It's not always safe to retry. A retry can increase the load on the system being called, if the system is already failing because it’s approaching an overload. To avoid this problem, we implement our clients to use backoff. This increases the time between subsequent retries, which keeps the load on the backend even. The other problem with retries is that some remote calls have side effects. A timeout or failure doesn't necessarily mean that side effects haven't happened. If doing the side effects multiple times is undesirable, a best practice is designing APIs to be idempotent, meaning they can be safely retried.
Finally, traffic doesn't arrive into Amazon services at a constant rate. Instead, the arrival rate of requests frequently has large bursts. These bursts can be caused by client behavior, failure recovery, and even by something simple as a periodic cron job. If errors are caused by load, retries can be ineffective if all clients retry at the same time. To avoid this problem, we employ jitter. This is a random amount of time before making or retrying a request to help prevent large bursts by spreading out the arrival rate.

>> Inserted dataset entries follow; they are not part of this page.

-- ==== Sys2Proof/Machine/PoolOps.lean ====
section
/-! DEFINITION. The memory pool port (R322 to R336, R341 to R343): extents and their release, bandwidth buckets, POOL_FLUSH,
POOL_LEASE, and the failures of targets and of the link. -/

namespace Sys2Proof.Machine

open Sys2Proof

/-! ### Extents (R324) -/

/-- The memory space in which the bytes of shared windows lie, by pool address (log entry 3). -/
def poolSpace : Nat := 2 ^ 19

def State.extent? (s : State) (k : Nat) : Option Extent := s.pool.exts.get? k
def State.setExtent (s : State) (k : Nat) (x : Extent) : State := { s with pool := { s.pool with exts := s.pool.exts.set k x } }
def State.dropExtent (s : State) (k : Nat) : State := { s with pool := { s.pool with exts := s.pool.exts.erase k } }

/-- Whether a byte range lies wholly within an extent. -/
def Extent.holds (x : Extent) (addr len : Nat) : Bool := x.base * 2 ^ 21 ≤ addr && addr + len ≤ (x.base + x.len) * 2 ^ 21

/-- The extent of a range that a partition may flush, lease and stage in (R329): SHARED, its own, in ADMIT. -/
def State.sharedExt? (s : State) (p addr len : Nat) : Option (Nat × Extent) :=
  s.pool.exts.find? (fun x => x.2.kind == 2 && x.2.state == 1 && x.2.owner == some p && x.2.holds addr len)

/-- Whether a run of 2 MiB units meets an extent that is not free. -/
def State.unitsTaken (s : State) (base len : Nat) : Bool :=
  s.pool.exts.any (fun x => x.2.state != 0 && x.2.base < base + len && base < x.2.base + x.2.len)

/-- The lowest base below the top of pool address space at which a run fits: 0 or the end of an extent (R325). -/
def State.lowestBase (s : State) (len : Nat) : Option Nat :=
  let tops := s.pool.exts.filterMap (fun x => if x.2.state = 0 then none else some (x.2.base + x.2.len))
  ((0 :: tops).mergeSort (fun a b => a ≤ b)).find? (fun b => b + len ≤ 2 ^ 24 && !s.unitsTaken b len)

/-- An entry that holds no extent, whichever the device takes (log entry 5). -/
def State.pickExtent (s : State) : Option Nat × State :=
  s.pick (fun k => match s.extent? k with | some x => x.state != 0 | none => false) 256

/-- A Dynamic Capacity Device offers an extent of 2 MiB units (R325; log entry 93). -/
def effDcOffer (s : State) (target len : Nat) : State :=
  if !s.poolUp || target ≥ 64 || len = 0 then s
  else
    let (slot, s) := s.pickExtent
    let s := match s.on F.POOL_CFG_DC_ACCEPT, slot, s.lowestBase len with
      | true, some k, some b =>
        (s.setExtent k { base := b, len := len, target := target, kind := s.get F.POOL_CFG_DC_KIND,
                         owner := some (s.get F.POOL_CFG_DC_OWNER), dynamic := true, state := 1 }).send (.pool 1 k)
      | _, _, _ => s.send (.pool 0 target)
    s.raise gPool 0

def execDcOffer (e : Env) (target len : Nat) (s : State) : Host.Outcome State Fault Refusal :=
  .next (effDcOffer (s.enter e) target len)

/-- A static extent added as configured; an overlap, or a target that does not map it, leaves it out, and so does a
range that passes the top of pool address space (R15, R324, R344). -/
def effPoolExtAdd (s : State) (k : Nat) : State :=
  match s.extent? k with
  | none => s
  | some x =>
    let mapped := s.pool.targets.any (fun t => t.1 == x.target && t.2.1 ≤ x.base && x.base + x.len ≤ t.2.1 + t.2.2)
    if x.state != 0 || x.len = 0 || x.kind = 0 || x.kind = 3 || s.unitsTaken x.base x.len || !mapped || k ≥ 256 || x.base + x.len > 2 ^ 24 then s
    else s.setExtent k { x with state := 1, dynamic := false, blocked := false }

def execPoolExtAdd (e : Env) (ext : Nat) (s : State) : Host.Outcome State Fault Refusal :=
  .next (effPoolExtAdd (s.enter e) ext)

/-! ### Bandwidth and DevLoad (R327) -/

/-- The cap of the buckets in bytes. -/
def State.poolBurst (s : State) : Nat :=
  1024 * (let b := s.get F.POOL_BW_CFG_BURST_KIB; if b = 0 then 256 else b)

/-- A rate factor at a refill, by the worst DevLoad of the interval. -/
def nextFactor (f w : Nat) : Nat :=
  let f := match w with
    | 3 => f - f / 4
    | 2 => f - f / 16
    | 0 => f + 8
    | _ => f
  min 256 (max 16 f)

/-- A refill of both kinds of buckets. The operands give, for each target that answered in the interval, its worst and its last
DevLoad and the median latency of its reads (R327, R328). -/
def effPoolBwRefill (s : State) (loads : List (Nat × Nat × Nat × Nat)) : State :=
  let us := max 1 (s.get F.POOL_BW_CFG_INTERVAL_US)
  let burst := s.poolBurst
  let worst (t : Nat) : Nat := match loads.find? (fun l => l.1 == t) with | some l => l.2.1 % 4 | none => 0
  let fell := (List.range 64).any (fun t => nextFactor (s.get F.POOL_TARGET_LOAD_FACTOR t) (worst t) < s.get F.POOL_TARGET_LOAD_FACTOR t)
  let s := (List.range 64).foldl (fun s t =>
    let f := nextFactor (s.get F.POOL_TARGET_LOAD_FACTOR t) (worst t)
    let s := s.put F.POOL_TARGET_LOAD_FACTOR f t
    { s with pool := { s.pool with tgtCredit := s.pool.tgtCredit.set t (min burst (s.pool.tgtCredit.getD t 0 + 500 * f * us)) } }) s
  let s := (List.range 128).foldl (fun s p =>
    let c := s.pool.partCredit.getD p 0 + s.get F.PART_POOL_BW_GBPS p * 1000 * us
    { s with pool := { s.pool with partCredit := s.pool.partCredit.set p (min burst c) } }) s
  let s := loads.foldl (fun s l =>
    if l.1 ≥ 64 then s
    else (s.put F.POOL_TARGET_LOAD_DEVLOAD (l.2.2.1 % 4) l.1).put F.POOL_TARGET_LOAD_LAT_NS (min 65535 l.2.2.2) l.1) s
  if fell then s.bump F.POOL_THROTTLED_COUNT else s

def execPoolBwRefill (e : Env) (loads : List (Nat × Nat × Nat × Nat)) (s : State) : Host.Outcome State Fault Refusal :=
  .next (effPoolBwRefill (s.enter e) loads)

/-! ### Flush (R329, R330) -/

/-- The lines of a range discarded from the read buffers (log entry 90). -/
def State.dropReads (s : State) (addr len : Nat) : State :=
  { s with pool := { s.pool with readBuf := s.pool.readBuf.filter (fun b => !(b.1 * 64 < addr + len && addr < b.1 * 64 + 64)) } }

/-- The format of pool_addr and length (R329). -/
def poolRangeFault (r : Req) : Option Nat :=
  if r.addr16 % 64 != 0 then some 16 else if r.addr24 % 64 != 0 || r.addr24 = 0 then some 24 else none

/-- POOL_FLUSH: every pool write of this device has been answered by the end of its step, so the read buffers remain. -/
def effPoolFlush (s : State) (rid : Nat) : State :=
  match s.startedReq? rid [0x70] with
  | none => s
  | some r =>
    match poolRangeFault r with
    | some off => s.bad rid off
    | none =>
      if (s.sharedExt? r.part r.addr16 r.addr24).isNone then s.complete rid .accessDenied
      else if !s.poolUp then s.complete rid .mediaError
      else (s.dropReads r.addr16 r.addr24).complete rid .ok

def execPoolFlush (e : Env) (rid : Nat) (s : State) : Host.Outcome State Fault Refusal := .next (effPoolFlush (s.enter e) rid)

/-! ### Leases (R331 to R334) -/

def Lease.overlaps (l : Lease) (base len : Nat) : Bool := l.base < base + len && base < l.base + l.len

/-- Who holds a lease that a request asks for: a queue pair of this home, or a partition on a ring position (R331). -/
def State.leaseHolder (s : State) (r : Req) : Bool × Nat × Nat :=
  match r.origin with
  | .qwp qp _ => (true, qp, s.pos)
  | .ring _ => (false, r.part, s.pos)
  | .fwd pos _ _ => (false, r.part, pos)

def Lease.heldBy (l : Lease) (h : Bool × Nat × Nat) : Bool := l.isQp == h.1 && l.holder == h.2.1 && l.pos == h.2.2

/-- A lease that has expired unreleased (R334): unless its extent leaves, every line of its range is poisoned. -/
def State.expireLease (s : State) (l : Lease) : State :=
  let leaving := s.pool.exts.any (fun x => x.2.state == 2 && x.2.holds l.base l.len)
  let s := { s with pool := { s.pool with leases := s.pool.leases.erase l } }
  let s := if leaving || !s.poolUp then s else (s.dropReads l.base l.len).poisonRange (memKey poolSpace l.base) l.len
  (s.bump F.POOL_LEASE_LOST_COUNT).raise gPool 1

/-- The expired leases that meet a range expire before anything is granted in it (R334; log entry 91). -/
def State.expireDue (s : State) (base len : Nat) : State :=
  (s.pool.leases.filter (fun l => l.overlaps base len && l.expiry ≤ s.time)).foldl (fun s l => s.expireLease l) s

/-- The lease that a holder has on exactly a range. -/
def State.leaseOn? (s : State) (h : Bool × Nat × Nat) (base len : Nat) : Option Lease :=
  s.pool.leases.find? (fun l => l.heldBy h && l.base == base && l.len == len)

/-- The milliseconds left of some lease of those that stand in the way; the rounding is open (log entries 4, 91). -/
def State.leaseLeft (s : State) (ls : List Lease) : Nat × State :=
  let (x, s) := s.free
  match ls[x % max 1 ls.length]? with
  | some l =>
    let ns := l.expiry - s.time
    let (y, s) := s.free
    (min (2 ^ 32 - 1) (if y % 2 = 0 then ns / 1000000 else ceilDiv ns 1000000), s)
  | none => (0, s)

/-- A lease renewed at this home. -/
def State.renewLease (s : State) (l : Lease) (ms : Nat) : State :=
  { s with pool := { s.pool with leases := s.pool.leases.map (fun x =>
      if x = l then { x with ms := ms, expiry := s.time + ms * 1000000 } else x) } }

/-- An acquire at the home (R332, items 2 to 5; log entry 91). -/
def State.acquireAt (s : State) (rid : Nat) (r : Req) : State :=
  let (a, n, ms) := (r.addr16, r.addr24, r.leaseMs)
  let s := s.expireDue a n
  let h := s.leaseHolder r
  let others := s.pool.leases.filter (fun l => l.overlaps a n && !l.heldBy h)
  let done := { result0 := s.time + ms * 1000000 : Cpl }
  if others != [] then
    let (left, s) := s.leaseLeft others
    s.complete rid .accessDenied { detail := left }
  else match s.leaseOn? h a n with
    | some l => (s.renewLease l ms).complete rid .ok done
    | none =>
      if s.pool.leases.length ≥ 4096 || s.pool.leases.countP (·.heldBy h) ≥ 64 then s.complete rid .quotaExceeded
      else
        let l : Lease := { isQp := h.1, holder := h.2.1, pos := h.2.2, base := a, len := n, ms := ms, expiry := s.time + ms * 1000000 }
        ({ s with pool := { s.pool with leases := s.pool.leases ++ [l] } }).complete rid .ok done

/-- A renew at the home (R332, items 4 and 5; log entry 91). -/
def State.renewAt (s : State) (rid : Nat) (r : Req) : State :=
  let s := s.expireDue r.addr16 r.addr24
  match s.leaseOn? (s.leaseHolder r) r.addr16 r.addr24 with
  | some l => (s.renewLease l r.leaseMs).complete rid .ok { result0 := s.time + r.leaseMs * 1000000 }
  | none => s.complete rid .notFound

/-- A release at the home (log entries 91, 92). -/
def State.releaseAt (s : State) (rid : Nat) (r : Req) : State :=
  let s := s.expireDue r.addr16 r.addr24
  match s.leaseOn? (s.leaseHolder r) r.addr16 r.addr24 with
  | some l => ({ s with pool := { s.pool with leases := s.pool.leases.erase l } }).complete rid .ok
  | none => s.complete rid .notFound

/-- The checks of R329 and R332, item 1, and the home of the range (R331): none where this device is the home. A release is
taken in an extent that leaves as well (R335, step 4). -/
def State.leaseWhere (s : State) (r : Req) : (Nat ⊕ Status) ⊕ Option Nat :=
  match poolRangeFault r with
  | some off => .inl (.inl off)
  | none =>
    if r.leaseOp != 2 && (r.leaseMs < 10 || r.leaseMs > 60000) then .inl (.inl 36)
    else
      let ext := if r.leaseOp = 2 then
          s.pool.exts.find? (fun x => x.2.kind == 2 && (x.2.state == 1 || x.2.state == 2) && x.2.owner == some r.part
            && x.2.holds r.addr16 r.addr24)
        else s.sharedExt? r.part r.addr16 r.addr24
      match ext, r.origin with
      | none, _ => .inl (.inr .accessDenied)
      | some _, .fwd _ _ _ => .inr none
      | some (_, x), _ => if x.homeLocal || x.home = s.pos then .inr none else .inr (some x.home)

/-- One lease operation: at this home, or forwarded to the home; a release of this device flushes first (R332). -/
def State.leaseOp (s : State) (rid op : Nat) (at_ : State → Req → State) : State :=
  match s.startedReq? rid [0x71] with
  | none => s
  | some r =>
    if r.leaseOp != op then s
    else match s.leaseWhere r with
      | .inl (.inl off) => s.bad rid off
      | .inl (.inr st) => s.complete rid st
      | .inr home =>
        let mine := match r.origin with | .ring _ => true | _ => false
        if op = 2 && mine && !s.poolUp then s.complete rid .mediaError
        else
          let s := if op = 2 && mine then s.dropReads r.addr16 r.addr24 else s
          match home with
          | none => at_ s r
          | some q => s.forward rid r q

def effPoolLeaseAcquire (s : State) (rid : Nat) : State := s.leaseOp rid 0 (fun s r => s.acquireAt rid r)

def execPoolLeaseAcquire (e : Env) (rid : Nat) (s : State) : Host.Outcome State Fault Refusal :=
  .next (effPoolLeaseAcquire (s.enter e) rid)

def effPoolLeaseRenew (s : State) (rid : Nat) : State := s.leaseOp rid 1 (fun s r => s.renewAt rid r)

def execPoolLeaseRenew (e : Env) (rid : Nat) (s : State) : Host.Outcome State Fault Refusal :=
  .next (effPoolLeaseRenew (s.enter e) rid)

def effPoolLeaseRelease (s : State) (rid : Nat) : State := s.leaseOp rid 2 (fun s r => s.releaseAt rid r)

def execPoolLeaseRelease (e : Env) (rid : Nat) (s : State) : Host.Outcome State Fault Refusal :=
  .next (effPoolLeaseRelease (s.enter e) rid)

/-- What the answer of another home to a lease request of a partition of this device makes known here. -/
def State.noteLease (s : State) (r : Req) (home : Nat) (expiry : Nat) : State :=
  let rest := s.pool.remote.filter (fun l => !(l.holder == r.part && l.pos == home && l.base == r.addr16 && l.len == r.addr24))
  let new : Lease := { holder := r.part, pos := home, base := r.addr16, len := r.addr24, ms := r.leaseMs, expiry := expiry }
  { s with pool := { s.pool with remote := if r.leaseOp = 2 then rest else rest ++ [new] } }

Each of these solutions is discussed in the sections that follow.
Timeouts
A best practice in Amazon is to set a timeout on any remote call, and generally on any call across processes even on the same box. This includes both a connection timeout and a request timeout. Many standard clients offer robust built-in timeout capabilities. Typically, the most difficult problem is choosing a timeout value to set. Setting a timeout too high reduces its usefulness, because resources are still consumed while the client waits for the timeout. Setting the timeout too low has two risks: • Increased traffic on the backend and increased latency because too many requests are retried.• Increased small backend latency leading to a complete outage, because all requests start being retried. A good practice for choosing a timeout for calls within an AWS Region is to start with the latency metrics of the downstream service. So at Amazon, when we make one service call another service, we choose an acceptable rate of false timeouts (such as 0.1%). Then, we look at the corresponding latency percentile on the downstream service (p99.9 in this example). This approach works well in most cases, but there are a few pitfalls, described as follows: • This approach doesn't work in cases where clients have substantial network latency, such as over the internet. In these cases, we factor in reasonable worst-case network latency, keeping in mind that clients could span the globe.
• This approach also doesn’t work with services that have tight latency bounds, where p99.9 is close to p50. In these cases, adding some padding helps us avoid small latency increases that cause high numbers of timeouts.
• We’ve encountered a common pitfall when implementing timeouts. Linux's SO_RCVTIMEO is powerful, but has some disadvantages that make it unsuitable as an end-to-end socket timeout. Some languages, such as Java, expose this control directly. Other languages, such as Go, provide more robust timeout mechanisms.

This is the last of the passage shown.